A continuación, muévase a la posición L7 y enfoque con el tornillo hexagonal más cercano a esa ubicación. Finalmente, muévase a la posición E7 y enfoque usando el tornillo hexagonal más cercano a esa ubicación. Compruebe el enfoque en el centro y en los bordes en los puntos E12, H12 y L12 Ajuste el rango de enfoque automático si los valores z de enfoque indicados por el valor z son mayores que más o menos el rango de enfoque automático.

Presione el botón "Reset" y luego presione ODELAY. Elija el directorio para guardar los datos.
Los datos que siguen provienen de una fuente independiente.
/-- The frames the MAC acts on (R1052–R1076, R1090), each taken from the front of those accepted: a beacon or a CLAIM from a lower ID
makes Captain merge, and a CLAIM from one a claimant give way; a JOIN_REQ is answered by Captain only, which refuses a node it has no
address for and takes one it has; JOIN_ACK is only learnt by a node that does not join, and makes a joining one it names a member; an ACK
that matches the frame awaited ends it; KEYREQ is posted by Captain; tunnel parts and application frames are handed on. -/
def Obligations.LineMessages : Prop :=
  ∀ (s : State) (f : RxLine) (rest : List RxLine), s.dev.lnet.inbox = f :: rest → s.dev.macRuns = true →
    let d := (s.dev.setNet { s.dev.lnet with inbox := rest }).wake
    (f.ftype = 0x01 →
      let b := d.setNet { d.lnet with lastBeacon := d.now }
      (b.lnet.role = 2 → exec .beacon s = s.ok (if f.srcId < ownId then b.startMerge f.srcId else b)) ∧
      (b.lnet.role = 1 → f.net = b.lnet.netId → f.srcId = b.lnet.captainId → exec .beacon s = s.ok (b.beaconMember f)) ∧
      (b.lnet.role = 0 → b.lnet.kstate = 1 → exec .beacon s = s.ok (b.beaconListen f))) ∧
    (f.ftype = 0x02 →
      let b := d.setNet { d.lnet with gapClaim := true }
      (b.lnet.role = 2 → exec .claim s = s.ok (if f.srcId < ownId then b.startMerge f.srcId else b)) ∧
      (b.lnet.role = 0 → b.lnet.kstate = 2 → exec .claim s = s.ok (if f.srcId < ownId then b.claimLost f.srcId else b)) ∧
      (b.lnet.role = 0 → b.lnet.kstate = 3 → exec .claim s = s.ok b)) ∧
    (f.ftype = 0x03 →
      (d.lnet.role ≠ 2 → exec .joinReq s = s.ok d) ∧
      (d.lnet.role = 2 → d.lineExhausted = false → fieldAt f.payload 0 1 = 0 →
        let reply : Option Nat → TxLine := fun a =>
          { dest := 0xFFFF, src := 0, ftype := 4, secured := true, ackReq := false, role := 2, handed := d.up
            payload := layout 15 [⟨0, 8, f.srcId⟩, ⟨8, 2, a.getD 0⟩, ⟨10, 1, b2n a.isNone⟩, ⟨11, 4, d.lnet.rosterEpoch⟩] }
        (d.lnet.addressFor f.srcId 0 = none →
          exec .joinReq s = s.ok (d.setNet { d.lnet with urgent := d.lnet.urgent ++ [reply none] })) ∧
        (∀ a, d.lnet.addressFor f.srcId 0 = some a → exec .joinReq s =
          let r := d.lnet.roster.set a f.srcId
          let l := { d.lnet with urgent := d.lnet.urgent ++ [reply (some a)] }
          let l := { l with roster := r, table := l.table.set a f.srcId, nodes := (r.keys.filter fun x => x ≤ 0x20).length }
          s.ok ((d.setNet l).postLine 0x09 [⟨0, 8, f.srcId⟩, ⟨8, 2, a⟩, ⟨16, 1, 0⟩])))) ∧
    (f.ftype = 0x04 →
      (d.lnet.kstate ≠ 3 →
        (fieldAt f.payload 10 1 = 0 → exec .joinAck s =
          s.ok (d.setNet { d.lnet with table := d.lnet.table.set (fieldAt f.payload 8 2) (fieldAt f.payload 0 8) })) ∧
        (fieldAt f.payload 10 1 ≠ 0 → exec .joinAck s = s.ok d)) ∧
      (d.lnet.kstate = 3 → fieldAt f.payload 0 8 = ownId → fieldAt f.payload 10 1 = 0 → Runs .joinAck s fun t =>
        t.dev.lnet.role = 1 ∧ t.dev.lnet.kstate = 4 ∧ t.dev.lnet.addr = fieldAt f.payload 8 2 ∧ t.dev.lnet.netId = d.lnet.joinNet ∧
        t.dev.lnet.captainId = d.lnet.joinId ∧ t.dev.lnet.rosterEpoch = fieldAt f.payload 11 4 ∧ t.dev.lnet.beaconAt = d.up)) ∧
    (f.ftype = 0x05 → ∀ q t, d.lnet.queue = q :: t → q.ackFrom.isSome = true → q.dest = f.src →
      (q.xid = fieldAt f.payload 0 1 → q.counter = fieldAt f.payload 1 4 → exec .ack s = s.ok (d.frameOver false q true)) ∧
      (q.xid ≠ fieldAt f.payload 0 1 → exec .ack s = s.ok d)) ∧
    (f.ftype = 0x06 → d.lnet.role = 2 → exec .keyreq s =
      s.ok (d.postLine 0x0A [⟨0, 8, f.srcId⟩, ⟨8, 2, f.src⟩, ⟨12, 4, fieldAt f.payload 0 4⟩])) ∧
    (f.ftype = 0x10 → d.pwr.hostmode = false → d.has 15 = true → d.lnet.role = 1 → 6 ≤ f.payload.length →
      fieldAt f.payload 0 2 < 0x8000 → fieldAt f.payload 4 1 = 0 → exec .tunnelCmd s =
        s.ok (d.tunPartIn (fieldAt f.payload 0 2) (fieldAt f.payload 2 1) (fieldAt f.payload 3 1) (f.payload.drop 5))) ∧
    (f.ftype = 0x11 → d.lnet.role = 2 → exec .tunnelRec s = s.ok (d.deliver f)) ∧
    (0x20 ≤ f.ftype → f.ftype ≤ 0x7F → exec .app s = s.ok (d.deliver f))

/-- The MAC's times (R1055–R1078, R1082): a listener claims after 6 s; a claimant is Captain 2 s after its third CLAIM unless all three
collided; a beacon is due once in an even second; a member leaves after 30 s without a beacon; a frame is
sent again 1 s after it went unanswered, with CW doubled, and given up after its retries; a KEYREQ and a JOIN_REQ go again after 60 s, and a
message not completed in 60 s is discarded; so is a line frame whose next segment does not come in 2 s. LINE_SUMMARY in RUN posts W and NODES
every 15 minutes. -/
def Obligations.LineTimers : Prop :=
  ∀ s : State,
    (s.dev.macRuns = true →
      (s.dev.lnet.kstate = 1 → s.dev.lnet.mode = 1 → s.dev.since s.dev.lnet.listenSince (6 * second) = true →
        exec .listenTimeout s = s.ok s.dev.enterClaiming) ∧
      (∀ t, s.dev.lnet.claimEnd = some t → s.dev.lnet.kstate = 2 → 3 ≤ s.dev.lnet.claims → s.dev.since t (2 * second) = true →
        s.dev.lnet.judgeGap.collided < 3 → Runs .captainTimeout s fun u =>
          u.dev.lnet.kstate = 4 ∧ u.dev.lnet.role = 2 ∧ u.dev.lnet.w = 64 ∧ u.dev.lnet.captainId = ownId ∧
          u.dev.led = s.dev.led ∧ u.boot = s.boot) ∧
      (s.dev.lnet.role = 2 → s.dev.lineExhausted = false → s.dev.lnet.beaconSec ≠ some (s.dev.now / 2 ^ 31) →
        s.dev.lnet.dissolve = none → exec .beaconDue s =
          let q := s.dev.lfsrDraw 8
          s.ok (q.1.setNet { q.1.lnet with beaconSec := some (q.1.now / 2 ^ 31), beaconWait := some q.2 })) ∧
      (s.dev.lnet.role = 1 → s.dev.since s.dev.lnet.beaconAt (30 * second) = true →
        exec .beaconLoss s = s.ok (s.dev.wake.leave 0 none false)) ∧
      (∀ f q t, s.dev.lnet.queue = f :: q → f.ackFrom = some t → s.dev.since t second = true →
        (f.tries < s.dev.lineRetries → exec .ackTimeout s =
          let l := { s.dev.lnet with cw := min 64 (2 * s.dev.curCw) }
          s.ok ((s.dev.setNet (l.putHead false { f with next := 0, tries := f.tries + 1, wait := none, ackFrom := none })).netCount 100)) ∧
        (s.dev.lineRetries ≤ f.tries → exec .ackTimeout s = s.ok ((s.dev.netCount 104).frameOver false f false))) ∧
      (s.dev.lineExhausted = true → s.dev.lnet.exhausted = true →
        (∀ t, s.dev.lnet.keyreqAt = some t → s.dev.since t (60 * second) = true) →
        exec .keyreqRepeat s = s.ok s.dev.sendKeyreq) ∧
      (∀ t, s.dev.lnet.refusedAt = some t → s.dev.lnet.kstate = 3 → s.dev.since t (60 * second) = true →
        exec .joinRetry s = s.ok (s.dev.setNet { s.dev.lnet with refusedAt := none }).queueJoin) ∧
      (∀ tid j, s.dev.lnet.tunJoin.find? (fun j => j.tid = tid) = some j → s.dev.since j.last (60 * second) = true →
        exec (.tunnelTimeout tid) s = s.ok (s.dev.setNet { s.dev.lnet with tunJoin := s.dev.lnet.tunJoin.erase j })) ∧
      (∀ src j, s.dev.lnet.rx.get? src = some j → s.dev.since j.ended (2 * second) = true →
        exec (.segmentTimeout src) s = s.ok (s.dev.wake.loseJoin src))) ∧
    (s.dev.pwr.pstate = .run → s.dev.serving = true → s.dev.quarterDue 0x41 = true → exec .lineSummary s =
      s.ok ((s.dev.postLine 0x0C [⟨10, 2, s.dev.lnet.w⟩, ⟨16, 1, s.dev.lnet.nodes⟩]).quarter 0x41))
end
El microscopio recogerá datos durante 48 horas o hasta que se cierre el programa.

Estas imágenes representativas de lapso de tiempo muestran células de levadura creciendo en medio sólido como cero horas, tres horas, seis horas y nueve horas después del manchado. Aquí se muestra un conjunto de datos representativo que compara dos cepas de levadura después de procesar las imágenes de lapso de tiempo. Los tiempos de duplicación relativamente uniformes reflejan el deslizamiento de agarosa bien preparado, sin embargo, los tiempos de retraso varían considerablemente debido a los ajustes de enfoque automático que no son óptimos.

Aquí se muestra un conjunto de datos más consistente en el que todos los tiempos de duplicación parecen superponerse bien y los tiempos de retraso parecen ser consistentes. Una vez dominado, la configuración de ODELAY se puede realizar en tres o cuatro horas si se realiza correctamente. Los pasos más críticos para las mediciones repetibles de ODELAY son la preparación del medio de manera consistente y evitar la deformación mecánica del medio mientras se separan los portaobjetos.

ODELAY es un ensayo muy sensible. Por ejemplo, puede observar defectos de crecimiento en cepas de levadura sensibles a la temperatura a temperatura ambiente, mientras que los ensayos puntuales de uso común requieren cultivar levadura a 37 grados centígrados para revelar un defecto de crecimiento. Si bien ODELAY se ha desarrollado en levaduras, el método es aplicable a cualquier organismo formador de colonias, incluidos los patógenos, para explorar una amplia gama de condiciones ambientales y genéticas para comprender el comportamiento de los microorganismos.

Después de ver este video, debería tener una buena comprensión de cómo realizar ODELAY para medir los fenotipos de crecimiento de microorganismos unicelulares que forman colonias en medios sólidos. No hay que olvidar que trabajar con microorganismos puede ser peligroso y siempre se deben tomar precauciones como el uso de equipos de protección personal adecuados para los organismos estudiados.